Natural gas futuresplunged 8 percent Thursday as supplies grew more than expected last week and as hot temperatures were forecast to moderate by the middle of August.
This was the biggest one-day percentage decline for a front-month natural gas contract since September 17, 2009.
September natural gas futures closed down over 20 cents at $2.92 per million BTUS, settling below $3 for the first time in two weeks. Natural gas futures had topped $3.17 earlier in the session and hit a 7-month high of $3.21 on Tuesday.
Natural gas suffered steep losses after the U.S. Energy Information Administration reported storage levels rose by 28 billion cubic feet last week. Platts survey of analysts had predicted storage levels would rise by 20 to 24 billion cubic feet on average. The weekly supply increase was still less than the injection to storage at this time last year, and was also below the five-year average.

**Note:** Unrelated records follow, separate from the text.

/-- R129, with no step of any other agent in between: BUFINIT followed by COMPOSE leaves the buffer laid out: each data
entry the code of its bit, most significant bit first in the order green, red, blue (R128), between the
sentinels. -/
def Obligations.ComposeFillsTheBuffer : Prop :=
  ∀ (s : State) (pattern : List Led) (is : List Instr),
    s.cfg.bufLen = 24 * s.cfg.ledCount + 2 → compose s.cfg pattern = some is →
    ∃ t, runCommands (.bufinit :: is) s = .next t
      ∧ (∀ (i : Nat) (p : Led) (k : Nat), pattern[i]? = some p → k < 8 →
          t.mem.read (1 + 24 * i + k) = some (if p.green.getLsbD (7 - k) then s.cfg.high else s.cfg.low)
          ∧ t.mem.read (1 + 24 * i + 8 + k) = some (if p.red.getLsbD (7 - k) then s.cfg.high else s.cfg.low)
          ∧ t.mem.read (1 + 24 * i + 16 + k)
              = some (if p.blue.getLsbD (7 - k) then s.cfg.high else s.cfg.low))
      ∧ t.mem.read 0 = some 255 ∧ t.mem.read (s.cfg.bufLen - 1) = some 0
      ∧ (∀ j, j < s.cfg.bufLen → t.mem.read j ≠ none)
      ∧ (∀ j, s.cfg.bufLen ≤ j → t.mem.read j = s.mem.read j)
      ∧ t.fault = s.fault ∧ t.sysReady = s.sysReady ∧ sameTimer s t ∧ sameEngine s t ∧ sameOutside s t

/-- R192: SYSINIT and LEDINIT from reset, under every valid configuration; and every order of LEDINIT's four
commands that keeps TCFG before TSTART reaches the same state. -/
def Obligations.BootReachesTheIdleCarrier : Prop :=
  ∀ c : Config, configValid c = true →
    ∃ t, runCommands (.sysinit :: ledinit) (State.resetWith c) = .next t
      ∧ readCr t 0 = 0x0D ∧ t.mem.read 0 = some 255 ∧ (∀ i, i ≠ 0 → t.mem.read i = none)
      ∧ t.tTop.toNat = c.period - 1 ∧ t.tPsc.toNat = c.prescale ∧ t.tCha = 0x05 ∧ t.tChb = 0x05
      ∧ t.pinsel = 0x01 ∧ t.dCtl = 0x0D ∧ t.dLen.toNat = c.bufLen
      ∧ t.tCnt = 0 ∧ t.out = false ∧ t.tCcb = 0 ∧ t.fault = 0
      ∧ ∀ l : List Instr, l.Perm ledinit → l.idxOf .tcfg < l.idxOf .tstart →
          runCommands (.sysinit :: l) (State.resetWith c) = .next t

/-- R193, with no other step in between: REFRESH composes and arms; it reads no status first, so in flight its
DARM faults 8 after the rewrite. -/
def Obligations.RefreshComposesThenArms : Prop :=
  ∀ (s : State) (pattern : List Led),
    s.cfg.bufLen = 24 * s.cfg.ledCount + 2 → pattern.length = s.cfg.ledCount → s.dCfgd = true →
    ∃ writes is t u, compose s.cfg pattern = some writes ∧ refresh s.cfg pattern = some is
      ∧ is = writes ++ [.darm]
      ∧ runCommands writes s = .next t ∧ runCommands is s = .next u
      ∧ sameBuffer t u
      ∧ (s.armed = false → u.armed = true ∧ u.dSrc = 0 ∧ u.dRem = s.dLen ∧ u.fault = s.fault)
      ∧ (s.armed = true → u.armed = true ∧ u.dSrc = s.dSrc ∧ u.dRem = s.dRem
          ∧ u.fault = stickyFault s.fault 8)

/-- R193 under any interleaving (R11): the words of REFRESH are the host's next ones, and its turns fall anywhere
in a schedule of host, timer and engine steps (`l`), the last of them DARM's.  When DARM's turn comes (`r`) the
buffer holds what COMPOSE alone would have left, whatever the engine did in between; DARM faults 8 if the engine
is armed then, and arms it otherwise. -/
def Obligations.RefreshRacesWithTheEngine : Prop :=
  ∀ (s t : State) (pattern : List Led) (writes : List Instr) (ws : List Word) (l rest : List Agent),
    StateInv s → s.dCfgd = true → compose s.cfg pattern = some writes → runCommands writes s = .next t →
    s.program = commandWords (writes ++ [.darm]) ++ ws →
    .environment ∉ l → l.count .host = writes.length → s.sched = l ++ .host :: rest →
    refresh s.cfg pattern = some (writes ++ [.darm])
      ∧ ∃ r u, runSteps l.length s = .next r ∧ runSteps (l.length + 1) s = .next u
        ∧ hostRuns .darm r ∧ sameBuffer t r ∧ sameBuffer r u ∧ u.program = ws
        ∧ (r.armed = true → u.armed = true ∧ u.dSrc = r.dSrc ∧ u.dRem = r.dRem
            ∧ u.fault = stickyFault r.fault 8)
        ∧ (r.armed = false → u.armed = true ∧ u.dSrc = 0 ∧ u.dRem = s.dLen ∧ u.fault = r.fault)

CitiFutures analyst Tim Evans says the report suggests that "more of the incremental power demand is being met by burning coal" and he sees "some bearish implications for the weeks ahead as well."
The $1.1 billion UNG ETF, which follows natural gas futures, was also hard hit in the session. After climbing steadily, gaining nearly 30 percent in the past two months alone, the UNG ETF also plunged nearly 8 percent Thursday.